Domingo, 24 de mayo de 2015 | Hoy
FOTOGRAFIA En nuestro país, la fotografía se ha dedicado, en su mayoría, a retratar el universo de la marginalidad y, en contraposición, a las clases altas. Pero se ha acercado menos a los sectores medios. Esos son los sujetos más destacados en la retrospectiva 35 años de fotografía de Ataúlfo Pérez Aznar, que con su mirada impactante y en ocasiones extrema refleja personajes fácilmente reconocibles sin eludir ni el grotesco ni el realismo.
Por Marcos Zimmermann
Hay un autorretrato entre calaveras, dos gordas imponentes, una mujer sosteniendo un caniche, gente rarísima haciendo una manifestación contra el divorcio o manifestando durante la visita del papa Juan Pablo II y un sector con varias mujeres desnudas precedidas por una pareja de monos abrazados. Hay también una fotografía familiar en el velorio del padre de Pérez Aznar, el esqueleto de una momia llorando, varios entierros en Brasil, dos travestis, algunas bailarinas de cabaret, una novia en el Central Park y Superman delante de un edificio moderno. Estas extrañas personalidades del mundo no son nada frente al extremo más espeluznante de esa fauna, que aparece vacacionando feliz en Mar del Plata: gente tirada en la playa como sapos, durmiendo en la arena con sus muletas al lado, intentando taparse del sol con una toalla diminuta en la Rambla, cargando caniches peluqueados o luciendo sus pieles disecadas por los rayos que atraviesan los litros de bronceador embadurnado sobre cuero acartonado. Tal es el espectro de personajes que componen la retrospectiva Ataúlfo Pérez Aznar, 35 años de fotografía, que se presenta en la Biblioteca Nacional hasta el 5 de junio.
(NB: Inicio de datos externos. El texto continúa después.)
-- ==== Sys2Proof/Tests/Slice0.lean ====
section
/-! SUPPORT. Small tests: ill-formed terms that the checks refuse, words written out in the spec, one step of an instruction
on a small state, and for every statement a state and operands that meet its hypotheses. -/

namespace Sys2Proof.Tests

open Sys2Proof Sys2Proof.Machine Host

set_option Elab.async false

/-! ### Small states -/

/-- Core `n` with a unit of a world at lane 1 of a known line at 0x1000, with x1 to x7 and x8 up given. -/
def unitAt (n world : Nat) (xg : Sparse Word) (xf : Sparse Word) : State :=
  (State.reset.focus n).modC fun c => { c with busy := true, u := { UnitCtx.reset with
    world := world, lid := some 1, text := [⟨0x1000, 8, false, 0, none, true, none⟩], front := .line 0x1020 false none,
    sh := { Shared.reset with xg := xg, xf := xf } } }

/-- The same of core 0. -/
def unit (world : Nat) (xg : Sparse Word) (xf : Sparse Word) : State := unitAt 0 world xg xf

/-- Map a 64 KiB page of world 0 at 0x10000 to itself: unprotected or protected device memory, or the host. -/
def State.page (s : State) (target : Nat) : State :=
  s.modSys fun y => { y with tlb := [⟨0, 0x10000, 0x10000, 0x10000, true, target, true, true⟩] }

/-- Change the unit. -/
def State.inU (s : State) (f : UnitCtx → UnitCtx) : State := s.setU (f s.u)

/-- Change the registers that follow text order. -/
def State.inSh (s : State) (f : Shared → Shared) : State := State.inU s fun u => { u with sh := f u.sh }

/-- Whether a step's outcome is a next state with a property. -/
def nextIs (o : Outcome State Fault Refusal) (p : State → Bool) : Bool :=
  match o with
  | .next t => p t
  | _ => false

/-- The register that the next lane of the control engine reads. -/
def xAfter (i : Instr) (s : State) (n : Nat) (v : Word) : Bool := nextIs (exec i s) fun t => (t.view .c).x n == v

/-- Whether an unprivileged unit took a trap with a cause. -/
def trapped (i : Instr) (s : State) (c : Cause) : Bool :=
  nextIs (exec i s) fun t => t.core.sys.saved.isSome && t.core.sys.tr.trep.toNat % 2 ^ 10 == c.code

/-- Whether a computation answers a value. -/
def gives {ε α : Type} [DecidableEq α] (x : Except ε α) (y : α) : Bool :=
  match x with
  | .ok z => decide (z = y)
  | .error _ => false

theorem of_gives {ε α : Type} [DecidableEq α] {x : Except ε α} {y : α} (h : gives x y = true) : x = .ok y := by
  unfold gives at h
  split at h
  · exact congrArg _ (of_decide_eq_true h)
  · cases h


/-! ### Ill-formed terms that `Instr.wf` refuses, one for each check (05 R163-R168) -/

theorem test_wf_control_source : Instr.wf (.add 1 36 0) = false ∧ Instr.wf (.add 1 35 0) = true := by decide
theorem test_wf_control_third_source : Instr.wf (.sel 1 0 0 36) = false := by decide
theorem test_wf_signed_doubleword_load : Instr.wf (.ld 1 0 3 true ⟨none, 0⟩) = false := by decide
theorem test_wf_shape_selector : Instr.wf (.getShape 1 0 5) = false ∧ Instr.wf (.getShape 1 0 4) = true := by decide
theorem test_wf_handle_field : Instr.wf (.thget 1 0 15) = false ∧ Instr.wf (.thget 1 0 14) = true := by decide
theorem test_wf_loop_level : Instr.wf (.seql 6 0) = false ∧ Instr.wf (.ovw 6) = false := by decide
theorem test_wf_tlb_kind : Instr.wf (.tlbinv 3 0 0) = false := by decide
theorem test_wf_cancel_level : Instr.wf (.cancel 1 0 0) = false ∧ Instr.wf (.cancel 1 0 5) = false := by decide
theorem test_wf_access_source : Instr.wf (.aadd 1 36 0) = false := by decide
theorem test_wf_extra_control_source : Instr.wf (.amovCtrl 1 32) = false := by decide
theorem test_wf_load_queue : Instr.wf (.ard 4 0 ⟨none, 0⟩) = false := by decide
theorem test_wf_store_queue : Instr.wf (.awr 3 0 ⟨none, 0⟩) = false := by decide
theorem test_wf_index_queue : Instr.wf (.ardg 0 0 3 0) = false ∧ Instr.wf (.awrs 0 4 4) = false := by decide
theorem test_wf_stream_register : Instr.wf (.astream 0 24 0) = false := by decide
theorem test_wf_vector_destination : Instr.wf (.vadd 69 0 0 0) = false ∧ Instr.wf (.vadd 68 0 0 0) = true := by decide
theorem test_wf_vector_source : Instr.wf (.vadd 0 72 0 0) = false ∧ Instr.wf (.vadd 0 71 0 0) = true := by decide

/-! ### Words that the spec writes out -/

/-- 05, the line of R157's example: LI x9, 0x12_3456_7890 with its EXT lane. -/
theorem test_word_LI : decodeInstr .c [0x0002468A] 0x1D4E7890 = .ok (.li 9 ⟨some 0x2468A, 0x67890⟩, Mods.none) ∧
    immS (w := 19) ⟨some 0x2468A, 0x67890⟩ = 0x1234567890 := ⟨rfl, by decide⟩
/-- 05: ALI a0, 0x100 and FINC.a f0, 1. -/
theorem test_word_ALI : decodeInstr .a [] 0x03000100 = .ok (.ali 0 ⟨none, 0x100⟩, Mods.none) := rfl
theorem test_word_FINC : decodeInstr .a [] 0xF9000001 = .ok (.finc .a 0 ⟨none, 1⟩, Mods.none) := rfl
/-- 05 R162: the EXT lane 0x3002_468A makes the engine trap with ext-kind. -/
theorem test_word_ext_kind : decodeInstr .c [0x3002468A] 0x1D4E7890 = .error .extKind := rfl
/-- 06: LI x25, −2; CALL 2; FRAME 8; REMS x11, x8, x9; RET. -/
theorem test_word_LI_negative : decodeInstr .c [] 0x1DCFFFFE = .ok (.li 25 ⟨none, 0x7FFFE⟩, Mods.none) ∧
    immS (w := 19) ⟨none, 0x7FFFE⟩ = -2 := ⟨rfl, by decide⟩
theorem test_word_CALL : decodeInstr .c [] 0x23000002 = .ok (.call ⟨none, 2⟩, Mods.none) := rfl
theorem test_word_FRAME : decodeInstr .c [] 0x26000008 = .ok (.frame 8, Mods.none) := rfl
theorem test_word_REMS : decodeInstr .c [] 0x09590240 = .ok (.rems 11 8 9, Mods.none) := rfl
theorem test_word_RET : decodeInstr .c [] 0x25000000 = .ok (.ret, Mods.none) := rfl
/-- 19: FRAMESET x9, x10 with slot 3. -/
theorem test_word_FRAMESET : decodeInstr .c [] 0x5A012503 = .ok (.frameset 9 10 3, Mods.none) := rfl
/-- 08: MLEASE Q0+Q2, k0 and MMA.rne ts1, ts2, sh0, k1. -/
theorem test_word_MLEASE : decodeInstr .m [] 0x01580000 = .ok (.mlease 0b0101 (some 0), Mods.none) := rfl
theorem test_word_MMA : decodeInstr .m [] 0x03120240 = .ok (.mma 1 2 0 0 (some 1), Mods.none) := rfl
/-- 07: the fragment of VSPLAT, VCMP.gt, VMINV, VNEG, VMPOP 1, VSKIP, VEXTR, VADD.rne and ADD. -/
theorem test_word_VSPLAT : decodeInstr .v [] 0x33060004 = .ok (.vsplat 3 0 4, Mods.none) := rfl
theorem test_word_VCMP : decodeInstr .v [] 0x38020C04 = .ok (.vcmp 1 3 4, Mods.none) := rfl
theorem test_word_VMINV : decodeInstr .v [] 0x39000000 = .ok (.vminv, Mods.none) := rfl
theorem test_word_VNEG : decodeInstr .v [] 0x0B040400 = .ok (.vneg 2 1, Mods.none) := rfl
theorem test_word_VMPOP : decodeInstr .v [] 0x3A000000 = .ok (.vmpop 0, Mods.none) := rfl
theorem test_word_VSKIP : decodeInstr .v [0] 0x3B000001 = .ok (.vskip ⟨some 0, 1⟩, Mods.none) := rfl
theorem test_word_VEXTR : decodeInstr .v [] 0x34120803 = .ok (.vextr 9 2 3, Mods.none) := rfl
theorem test_word_VADD : decodeInstr .v [] 0x01040408 = .ok (.vadd 2 1 1 0, Mods.none) := rfl
theorem test_word_ADD : decodeInstr .c [] 0x01512000 = .ok (.add 10 9 0, Mods.none) := rfl
/-- 09: ACB cb2, a0, a1, 4096; XCB cb2, th3, k1, f4; ACB.get a5, cb2; ACBREL cb2. -/
theorem test_word_ACB : decodeInstr .a [] 0x13100086 = .ok (.acb 2 0 1 6, Mods.none) := rfl
theorem test_word_XCB : decodeInstr .x [0x21228580] 0x03230990 =
    .ok (.xcb 2 3 (some 1) (some 4) 9 10 11 0, Mods.none) := rfl
theorem test_word_ACB_get : decodeInstr .a [] 0x13284020 = .ok (.acbGet 5 2, Mods.none) := rfl
theorem test_word_ACBREL : decodeInstr .a [] 0x14100000 = .ok (.acbRel 2, Mods.none) := rfl
/-- 11: VUNT5 v3, v1, 1; VUNT5.chk v2, v1, 0; VTADD.rne v7, v8, v9. -/
theorem test_word_VUNT5 : decodeInstr .v [] 0x26060408 = .ok (.vunt5 3 1 false 1, Mods.none) ∧
    decodeInstr .v [] 0x26040440 = .ok (.vunt5 2 1 true 0, Mods.none) := ⟨rfl, rfl⟩
theorem test_word_VTADD : decodeInstr .v [] 0x290E2048 = .ok (.vtadd 7 8 9 0, Mods.none) := rfl
/-- 18: SCSTOP.beat, SCGO, SCOUT.mem and SCIN.mem with their EXT lanes. -/
theorem test_word_SCSTOP : decodeInstr .c [0x21600000] 0x50012501 = .ok (.scstopBeat 9 10 11, Mods.none) := rfl
theorem test_word_SCGO : decodeInstr .c [] 0x53012500 = .ok (.scgo 9 10, Mods.none) := rfl
theorem test_word_SCOUT : decodeInstr .c [0x21834000] 0x51712500 = .ok (.scout 14 9 10 12 13 false, Mods.none) := rfl
theorem test_word_SCIN : decodeInstr .c [0x21800000] 0x52792500 = .ok (.scin 15 9 10 12 false, Mods.none) := rfl
/-- 05 R154: a line's header with flags, with a reserved kind, with an EXT run that extends nothing. -/
theorem test_line_checks : lineCheck 0x10000001 = some .headerFlags ∧ lineCheck 0x00000007 = some .reservedKind ∧
    lineCheck 0x06000000 = some .extDangling ∧ lineCheck 0x00221216 = none := by decide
A primera vista, las fotografías de Pérez Aznar dan la impresión de buscar el impacto fácil. Pero, en cuanto calamos un poco más profundo nos damos cuenta de que en ese horror está resumida una buena parte de nuestro bien amado “ser nacional”. La fotografía argentina ha descripto muchas veces, con gran profundidad, las clases sociales más menesterosas de nuestro país: retrató sus vidas desde diferentes puntos de vista y exhibió muchas situaciones que tocan el corazón. Y también las clases altas. Pero han sido menos los intentos argentinos de fotografiar la clase media, sobre todo en sus estratos más cercanos a los bordes. Los retratos de Pérez Aznar muestran, en cambio, al argentino mediocre por excelencia. Ese que peregrinó con monseñor Tórtolo a Luján en el ’76, se indignó en el ’78 con las “Locas de la Plaza” “porque los argentinos somos derechos y humanos”, y dijo asombrarse en el ’83 cuando se enteró de que los gritos desgarradores que oyó desde la casa de al lado, durante los ocho años de dictadura, eran de torturados y no un grupo de expresión corporal. Ningún otro fotógrafo describió hasta ahora, tan crudamente, a ese ciudadano deleznable, típico “argentino de bien, occidental y cristiano” que jamás pagó un solo impuesto en su vida porque siempre encontró una justificación para no hacerlo, y en el 2001 golpeó la olla en Plaza de Mayo reclamando los deberes del Estado para con ciudadanos honestos. El que hoy repite cada vez que puede que “la yegua” es una chorra y que este modelo político es sólo para los habitantes de Puerto Madero, pero que se jubiló, al igual que su mujer, la suegra y tres hermanas que jamás trabajaron... “con una jubilación de mierda”, claro. El que está indignado con las “entraderas” diarias que ve en TN y asegura que, “en este país, ya no se puede vivir” aunque, “por suerte”, a él nunca le tocaron. El que, ahora, ya más asentado económicamente, se dispone a votar a la derecha porque “el problema de este país (nunca dice ‘nuestro país’) es la gente de mierda que tiene (nunca dice ‘tenemos’) y los chorros que son todos los políticos (nunca dice ‘que somos’)”. El mismo que sostiene que “los delincuentes entran por una puerta y salen por la otra y somos los trabajadores los que tenemos que vivir entre rejas” y está convencido de que el candidato de apellido cortito y fácil no va a chorear “porque tiene guita...”.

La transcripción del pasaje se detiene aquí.